-- ==== Sys2Proof/Laws/SteadyService.lean ====
section
/-!
SUPPORT. What the operations of placement and queues leave alone (`State.Steady`): the queue, the part, time, the test port, the accepted
configuration and the keys; and that the tables stay in order.
-/
namespace Sys2Proof.Machine

variable {r s : State}

/-! ### Machine/Lookaside.lean -/

theorem State.takeMgmt_steady {pl : Pl} {agent mop : Nat} {act : Option Nat} {k : Packet} {t : State} (h : r.Steady s)
    (e : s.takeMgmt pl agent mop act = some (k, t)) : r.Steady t := by
  unfold State.takeMgmt at e
  split at e
  · split at e
    · cases e; exact State.popEpIn_steady h (by assumption)
    · cases e
  · cases e

theorem State.modPlacement_steady (h : r.Steady s) (pl : Pl) (agent : Nat) (f : List Look × List (Nat × Nat) × List Frozen → List Look × List (Nat × Nat) × List Frozen) : r.Steady (State.modPlacement s pl agent f) := by
  unfold State.modPlacement
  repeat' first
    | with_reducible assumption
    | split
    | with_reducible apply State.modMul_steady
    | with_reducible apply State.modNi_steady

theorem State.settleAgent_steady (h : r.Steady s) (pl : Pl) (agent : Nat) : r.Steady (State.settleAgent s pl agent) := by
  unfold State.settleAgent
  repeat' first
    | with_reducible assumption
    | split
    | with_reducible apply State.niSettle_steady

theorem State.ackMgmt_steady (h : r.Steady s) (pl : Pl) (agent : Nat) (h : BitVec 64) (lines : List Line) : r.Steady (State.ackMgmt s pl agent h lines) := by
  unfold State.ackMgmt
  repeat' first
    | with_reducible assumption
    | with_reducible apply State.epSend_steady

theorem State.poisonWaiting_steady (h : r.Steady s) (pl : Pl) (p : Nat) (page : Nat) : r.Steady (State.poisonWaiting s pl p page) := by
  unfold State.poisonWaiting
  repeat' first
    | with_reducible assumption
    | with_reducible apply ite_steady
    | with_reducible apply State.modNi_steady
    | with_reducible apply State.por_steady
    | with_reducible apply State.postedError_steady
    | with_reducible apply foldl_steady
    | intro _ _ _

theorem State.freezeNi_steady (h : r.Steady s) (pl : Pl) (p : Nat) (page : Nat) (home : Nat) : r.Steady (State.freezeNi s pl p page home) := by
  unfold State.freezeNi
  repeat' first
    | with_reducible assumption
    | with_reducible apply State.modNi_steady
    | with_reducible apply State.resolveAll_steady

theorem State.freezeMul_steady (h : r.Steady s) (pl : Pl) (e : Nat) (page : Nat) (home : Nat) : r.Steady (State.freezeMul s pl e page home) := by
  unfold State.freezeMul
  repeat' first
    | with_reducible assumption
    | split
    | with_reducible apply State.modMul_steady
    | with_reducible apply State.mulSend_steady

/-! ### Machine/Service.lean -/

theorem State.sbIssueOne_steady (h : r.Steady s) (pl : Pl) (i : Nat) : r.Steady (State.sbIssueOne s pl i) := by
  unfold State.sbIssueOne
  extract_lets b
  split
  · refine ite_steady h ?_
    extract_lets -underBinder g s2 own
    have h2 : r.Steady s2 := State.modSb_steady h _ _
    have ho : ∀ st, r.Steady (own st) := fun st => State.modSb_steady h2 _ _
    clear_value own s2 g
    refine ite_steady (ho _) ?_
    split
    · exact State.sbSend_steady h2 _ _ _
    · exact ho _
  · exact h

theorem State.sbIssue_steady (h : r.Steady s) (pl : Pl) : r.Steady (State.sbIssue s pl) := by
  unfold State.sbIssue
  repeat' first
    | with_reducible assumption
    | with_reducible apply ite_steady
    | with_reducible apply State.sbIssueOne_steady
    | with_reducible apply foldl_steady
    | intro _ _ _

theorem State.sbAdd_steady (h : r.Steady s) (pl : Pl) (purpose : SbPurpose) (write : Bool) (ll : Bool) (owner : Nat) (priv : Nat) (addr : Nat) (span : Nat) (ben : BitVec 64) (data : List Line) : r.Steady (State.sbAdd s pl purpose write ll owner priv addr span ben data) := by
  unfold State.sbAdd
  repeat' first
    | with_reducible assumption
    | with_reducible apply State.modSb_steady
    | with_reducible apply State.sbIssue_steady

/-! ### Machine/PowerBase.lean -/

theorem State.pwrResult_steady (h : r.Steady s) (result : Nat) (quire : Nat) (device : Bool) (auto : Bool) (port : Nat) : r.Steady (State.pwrResult s result quire device auto port) := by
  unfold State.pwrResult
  repeat' first
    | with_reducible assumption
    | with_reducible apply State.gset_steady

theorem State.beginEntry_steady (h : r.Steady s) (q : Nat) (target : PState) (auto : Bool) (device : Bool) : r.Steady (State.beginEntry s q target auto device) := by
  unfold State.beginEntry
  repeat' first
    | with_reducible assumption
    | with_reducible apply State.modQp_steady

theorem State.beginExit_steady (h : r.Steady s) (q : Nat) (x : Nat) (wake : Bool) : r.Steady (State.beginExit s q x wake) := by
  unfold State.beginExit
  repeat' first
    | with_reducible assumption
    | with_reducible apply State.modQp_steady

theorem State.quireCmd_steady (h : r.Steady s) (q : Nat) (x : Nat) (target : PState) (auto : Bool) : r.Steady (State.quireCmd s q x target auto) := by
  unfold State.quireCmd
  repeat' first
    | with_reducible assumption
    | with_reducible apply ite_steady
    | split
    | with_reducible apply State.beginEntry_steady
    | with_reducible apply State.beginExit_steady
    | with_reducible apply State.pwrResult_steady

theorem State.runPending_steady (h : r.Steady s) (q : Nat) : r.Steady (State.runPending s q) := by
  unfold State.runPending
  repeat' first
    | with_reducible assumption
    | split
    | with_reducible apply State.beginEntry_steady
    | with_reducible apply State.modQp_steady
    | with_reducible apply State.quireCmd_steady

theorem State.abortEntry_steady (h : r.Steady s) (q : Nat) (result : Nat) (port : Nat) : r.Steady (State.abortEntry s q result port) := by
  unfold State.abortEntry
  repeat' first
    | with_reducible assumption
    | with_reducible apply ite_steady
    | split
    | with_reducible apply State.modPort_steady
    | with_reducible apply State.modQp_steady
    | with_reducible apply State.pwrResult_steady
    | with_reducible apply State.runPending_steady
    | with_reducible apply foldl_steady
    | with_reducible apply foldl_fst_steady
    | with_reducible apply foldl_snd_steady
    | intro _ _ _
    | (extract_lets -underBinder t; refine cut_steady (t := t) ?_ (fun _ => ?_); unfold t; rotate_left; clear_value t; rotate_right)
    | extract_lets -underBinder _
    | dsimp only
    | (dsimp +zetaDelta only)
    | with_reducible apply State.Steady.upd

******************************

**YOUR TASK**
A full, exact repeat of the entries above is required.

**ANSWER TO THE PROBLEM**
-- ==== Sys2Proof/Laws/SteadyService.lean ====
section
/-!
SUPPORT. What the operations of placement and queues leave alone (`State.Steady`): the queue, the part, time, the test port, the accepted
configuration and the keys; and that the tables stay in order.
-/
namespace Sys2Proof.Machine

variable {r s : State}

/-! ### Machine/Lookaside.lean -/

theorem State.takeMgmt_steady {pl : Pl} {agent mop : Nat} {act : Option Nat} {k : Packet} {t : State} (h : r.Steady s)
    (e : s.takeMgmt pl agent mop act = some (k, t)) : r.Steady t := by
  unfold State.takeMgmt at e
  split at e
  · split at e
    · cases e; exact State.popEpIn_steady h (by assumption)
    · cases e
  · cases e

theorem State.modPlacement_steady (h : r.Steady s) (pl : Pl) (agent : Nat) (f : List Look × List (Nat × Nat) × List Frozen → List Look × List (Nat × Nat) × List Frozen) : r.Steady (State.modPlacement s pl agent f) := by
  unfold State.modPlacement
  repeat' first
    | with_reducible assumption
    | split
    | with_reducible apply State.modMul_steady
    | with_reducible apply State.modNi_steady

theorem State.settleAgent_steady (h : r.Steady s) (pl : Pl) (agent : Nat) : r.Steady (State.settleAgent s pl agent) := by
  unfold State.settleAgent
  repeat' first
    | with_reducible assumption
    | split
    | with_reducible apply State.niSettle_steady

theorem State.ackMgmt_steady (h : r.Steady s) (pl : Pl) (agent : Nat) (h : BitVec 64) (lines : List Line) : r.Steady (State.ackMgmt s pl agent h lines) := by
  unfold State.ackMgmt
  repeat' first
    | with_reducible assumption
    | with_reducible apply State.epSend_steady

theorem State.poisonWaiting_steady (h : r.Steady s) (pl : Pl) (p : Nat) (page : Nat) : r.Steady (State.poisonWaiting s pl p page) := by
  unfold State.poisonWaiting
  repeat' first
    | with_reducible assumption
    | with_reducible apply ite_steady
    | with_reducible apply State.modNi_steady
    | with_reducible apply State.por_steady
    | with_reducible apply State.postedError_steady
    | with_reducible apply foldl_steady
    | intro _ _ _

theorem State.freezeNi_steady (h : r.Steady s) (pl : Pl) (p : Nat) (page : Nat) (home : Nat) : r.Steady (State.freezeNi s pl p page home) := by
  unfold State.freezeNi
  repeat' first
    | with_reducible assumption
    | with_reducible apply State.modNi_steady
    | with_reducible apply State.resolveAll_steady

theorem State.freezeMul_steady (h : r.Steady s) (pl : Pl) (e : Nat) (page : Nat) (home : Nat) : r.Steady (State.freezeMul s pl e page home) := by
  unfold State.freezeMul
  repeat' first
    | with_reducible assumption
    | split
    | with_reducible apply State.modMul_steady
    | with_reducible apply State.mulSend_steady

/-! ### Machine/Service.lean -/

theorem State.sbIssueOne_steady (h : r.Steady s) (pl : Pl) (i : Nat) : r.Steady (State.sbIssueOne s pl i) := by
  unfold State.sbIssueOne
  extract_lets b
  split
  · refine ite_steady h ?_
    extract_lets -underBinder g s2 own
    have h2 : r.Steady s2 := State.modSb_steady h _ _
    have ho : ∀ st, r.Steady (own st) := fun st => State.modSb_steady h2 _ _
    clear_value own s2 g
    refine ite_steady (ho _) ?_
    split
    · exact State.sbSend_steady h2 _ _ _
    · exact ho _
  · exact h

theorem State.sbIssue_steady (h : r.Steady s) (pl : Pl) : r.Steady (State.sbIssue s pl) := by
  unfold State.sbIssue
  repeat' first
    | with_reducible assumption
    | with_reducible apply ite_steady
    | with_reducible apply State.sbIssueOne_steady
    | with_reducible apply foldl_steady
    | intro _ _ _

theorem State.sbAdd_steady (h : r.Steady s) (pl : Pl) (purpose : SbPurpose) (write : Bool) (ll : Bool) (owner : Nat) (priv : Nat) (addr : Nat) (span : Nat) (ben : BitVec 64) (data : List Line) : r.Steady (State.sbAdd s pl purpose write ll owner priv addr span ben data) := by
  unfold State.sbAdd
  repeat' first
    | with_reducible assumption
    | with_reducible apply State.modSb_steady
    | with_reducible apply State.sbIssue_steady

/-! ### Machine/PowerBase.lean -/

theorem State.pwrResult_steady (h : r.Steady s) (result : Nat) (quire : Nat) (device : Bool) (auto : Bool) (port : Nat) : r.Steady (State.pwrResult s result quire device auto port) := by
  unfold State.pwrResult
  repeat' first
    | with_reducible assumption
    | with_reducible apply State.gset_steady

theorem State.beginEntry_steady (h : r.Steady s) (q : Nat) (target : PState) (auto : Bool) (device : Bool) : r.Steady (State.beginEntry s q target auto device) := by
  unfold State.beginEntry
  repeat' first
    | with_reducible assumption
    | with_reducible apply State.modQp_steady

theorem State.beginExit_steady (h : r.Steady s) (q : Nat) (x : Nat) (wake : Bool) : r.Steady (State.beginExit s q x wake) := by
  unfold State.beginExit
  repeat' first
    | with_reducible assumption
    | with_reducible apply State.modQp_steady

theorem State.quireCmd_steady (h : r.Steady s) (q : Nat) (x : Nat) (target : PState) (auto : Bool) : r.Steady (State.quireCmd s q x target auto) := by
  unfold State.quireCmd
  repeat' first
    | with_reducible assumption
    | with_reducible apply ite_steady
    | split
    | with_reducible apply State.beginEntry_steady
    | with_reducible apply State.beginExit_steady
    | with_reducible apply State.pwrResult_steady

theorem State.runPending_steady (h : r.Steady s) (q : Nat) : r.Steady (State.runPending s q) := by
  unfold State.runPending
  repeat' first
    | with_reducible assumption
    | split
    | with_reducible apply State.beginEntry_steady
    | with_reducible apply State.modQp_steady
    | with_reducible apply State.quireCmd_steady

theorem State.abortEntry_steady (h : r.Steady s) (q : Nat) (result : Nat) (port : Nat) : r.Steady (State.abortEntry s q result port) := by
  unfold State.abortEntry
  repeat' first
    | with_reducible assumption
    | with_reducible apply ite_steady
    | split
    | with_reducible apply State.modPort_steady
    | with_reducible apply State.modQp_steady
    | with_reducible apply State.pwrResult_steady
    | with_reducible apply State.runPending_steady
    | with_reducible apply foldl_steady
    | with_reducible apply foldl_fst_steady
    | with_reducible apply foldl_snd_steady
    | intro _ _ _
    | (extract_lets -underBinder t; refine cut_steady (t := t) ?_ (fun _ => ?_); unfold t; rotate_left; clear_value t; rotate_right)
    | extract_lets -underBinder _
    | dsimp only
    | (dsimp +zetaDelta only)
    | with_reducible apply State.Steady.upd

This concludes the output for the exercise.